[Stored data entries]
**********

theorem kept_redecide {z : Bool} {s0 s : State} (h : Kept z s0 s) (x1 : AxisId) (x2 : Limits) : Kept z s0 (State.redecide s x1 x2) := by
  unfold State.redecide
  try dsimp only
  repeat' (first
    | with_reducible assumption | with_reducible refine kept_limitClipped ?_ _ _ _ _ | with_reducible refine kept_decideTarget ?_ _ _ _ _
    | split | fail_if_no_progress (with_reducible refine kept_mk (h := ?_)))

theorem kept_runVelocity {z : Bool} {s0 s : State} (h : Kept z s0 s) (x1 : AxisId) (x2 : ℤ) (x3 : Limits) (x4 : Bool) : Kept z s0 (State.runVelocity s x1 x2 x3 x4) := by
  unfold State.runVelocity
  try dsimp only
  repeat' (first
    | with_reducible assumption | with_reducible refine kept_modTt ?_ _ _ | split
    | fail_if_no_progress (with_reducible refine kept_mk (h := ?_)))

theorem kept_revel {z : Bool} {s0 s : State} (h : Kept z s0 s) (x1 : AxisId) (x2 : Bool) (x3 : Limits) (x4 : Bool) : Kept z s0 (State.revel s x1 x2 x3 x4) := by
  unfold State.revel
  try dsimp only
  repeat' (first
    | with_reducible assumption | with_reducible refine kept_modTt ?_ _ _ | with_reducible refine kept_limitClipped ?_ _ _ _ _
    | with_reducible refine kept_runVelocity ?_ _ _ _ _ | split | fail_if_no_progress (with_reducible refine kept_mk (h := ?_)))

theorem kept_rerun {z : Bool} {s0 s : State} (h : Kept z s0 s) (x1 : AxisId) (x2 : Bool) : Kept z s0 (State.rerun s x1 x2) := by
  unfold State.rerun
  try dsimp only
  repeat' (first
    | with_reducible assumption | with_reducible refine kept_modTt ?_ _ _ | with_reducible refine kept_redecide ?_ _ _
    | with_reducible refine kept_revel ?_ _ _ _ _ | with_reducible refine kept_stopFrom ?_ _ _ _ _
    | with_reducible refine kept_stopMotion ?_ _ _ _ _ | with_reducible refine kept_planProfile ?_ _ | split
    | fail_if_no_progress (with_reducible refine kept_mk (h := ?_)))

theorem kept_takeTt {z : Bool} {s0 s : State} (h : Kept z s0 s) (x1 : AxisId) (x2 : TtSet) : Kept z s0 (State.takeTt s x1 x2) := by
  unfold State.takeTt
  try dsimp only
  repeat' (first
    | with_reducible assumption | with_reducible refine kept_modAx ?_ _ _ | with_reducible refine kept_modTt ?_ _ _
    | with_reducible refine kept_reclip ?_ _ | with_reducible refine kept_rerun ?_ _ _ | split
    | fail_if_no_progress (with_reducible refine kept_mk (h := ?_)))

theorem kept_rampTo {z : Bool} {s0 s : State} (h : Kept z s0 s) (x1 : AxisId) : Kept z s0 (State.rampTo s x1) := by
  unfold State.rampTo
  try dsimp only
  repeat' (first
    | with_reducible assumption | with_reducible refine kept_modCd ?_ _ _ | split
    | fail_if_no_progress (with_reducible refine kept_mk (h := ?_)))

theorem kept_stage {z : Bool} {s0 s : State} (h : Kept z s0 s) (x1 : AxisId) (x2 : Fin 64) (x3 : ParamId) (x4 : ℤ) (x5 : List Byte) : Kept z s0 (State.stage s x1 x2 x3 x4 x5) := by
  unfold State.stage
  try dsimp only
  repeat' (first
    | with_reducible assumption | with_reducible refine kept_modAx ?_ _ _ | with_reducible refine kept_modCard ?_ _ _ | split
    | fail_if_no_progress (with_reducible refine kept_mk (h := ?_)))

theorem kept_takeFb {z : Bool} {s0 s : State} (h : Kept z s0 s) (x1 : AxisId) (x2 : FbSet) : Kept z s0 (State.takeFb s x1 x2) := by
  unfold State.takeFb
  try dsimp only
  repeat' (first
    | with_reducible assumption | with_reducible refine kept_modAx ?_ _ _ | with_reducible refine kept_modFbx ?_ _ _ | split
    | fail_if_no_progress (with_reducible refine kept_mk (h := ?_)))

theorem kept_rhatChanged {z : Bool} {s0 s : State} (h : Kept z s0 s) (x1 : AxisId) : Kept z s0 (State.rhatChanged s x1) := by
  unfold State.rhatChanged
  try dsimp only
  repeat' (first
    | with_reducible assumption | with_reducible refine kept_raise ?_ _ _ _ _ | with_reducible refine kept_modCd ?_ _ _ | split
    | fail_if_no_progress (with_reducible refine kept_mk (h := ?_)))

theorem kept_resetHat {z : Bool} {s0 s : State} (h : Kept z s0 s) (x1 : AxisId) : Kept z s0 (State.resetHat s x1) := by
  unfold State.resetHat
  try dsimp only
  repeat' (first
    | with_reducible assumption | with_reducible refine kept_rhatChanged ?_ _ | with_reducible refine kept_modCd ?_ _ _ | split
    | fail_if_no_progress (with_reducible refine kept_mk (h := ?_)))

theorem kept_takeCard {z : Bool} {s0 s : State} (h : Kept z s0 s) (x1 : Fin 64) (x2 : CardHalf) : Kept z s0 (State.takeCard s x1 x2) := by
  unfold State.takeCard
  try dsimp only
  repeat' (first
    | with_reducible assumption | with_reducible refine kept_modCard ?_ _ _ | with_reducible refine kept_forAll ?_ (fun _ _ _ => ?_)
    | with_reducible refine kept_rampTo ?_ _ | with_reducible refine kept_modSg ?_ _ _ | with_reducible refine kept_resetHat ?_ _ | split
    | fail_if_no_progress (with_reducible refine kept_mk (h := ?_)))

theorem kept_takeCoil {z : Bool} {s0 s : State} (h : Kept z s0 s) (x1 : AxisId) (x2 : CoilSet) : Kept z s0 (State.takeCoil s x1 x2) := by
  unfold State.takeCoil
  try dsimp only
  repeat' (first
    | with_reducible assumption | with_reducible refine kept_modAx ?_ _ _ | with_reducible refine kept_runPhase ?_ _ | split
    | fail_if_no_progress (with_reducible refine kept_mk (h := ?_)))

**********

--- Instructions to follow ---
Would you copy out every line in the records that includes the string "takeFb"?

--- Problem solution ---
theorem kept_takeFb {z : Bool} {s0 s : State} (h : Kept z s0 s) (x1 : AxisId) (x2 : FbSet) : Kept z s0 (State.takeFb s x1 x2) := by
  unfold State.takeFb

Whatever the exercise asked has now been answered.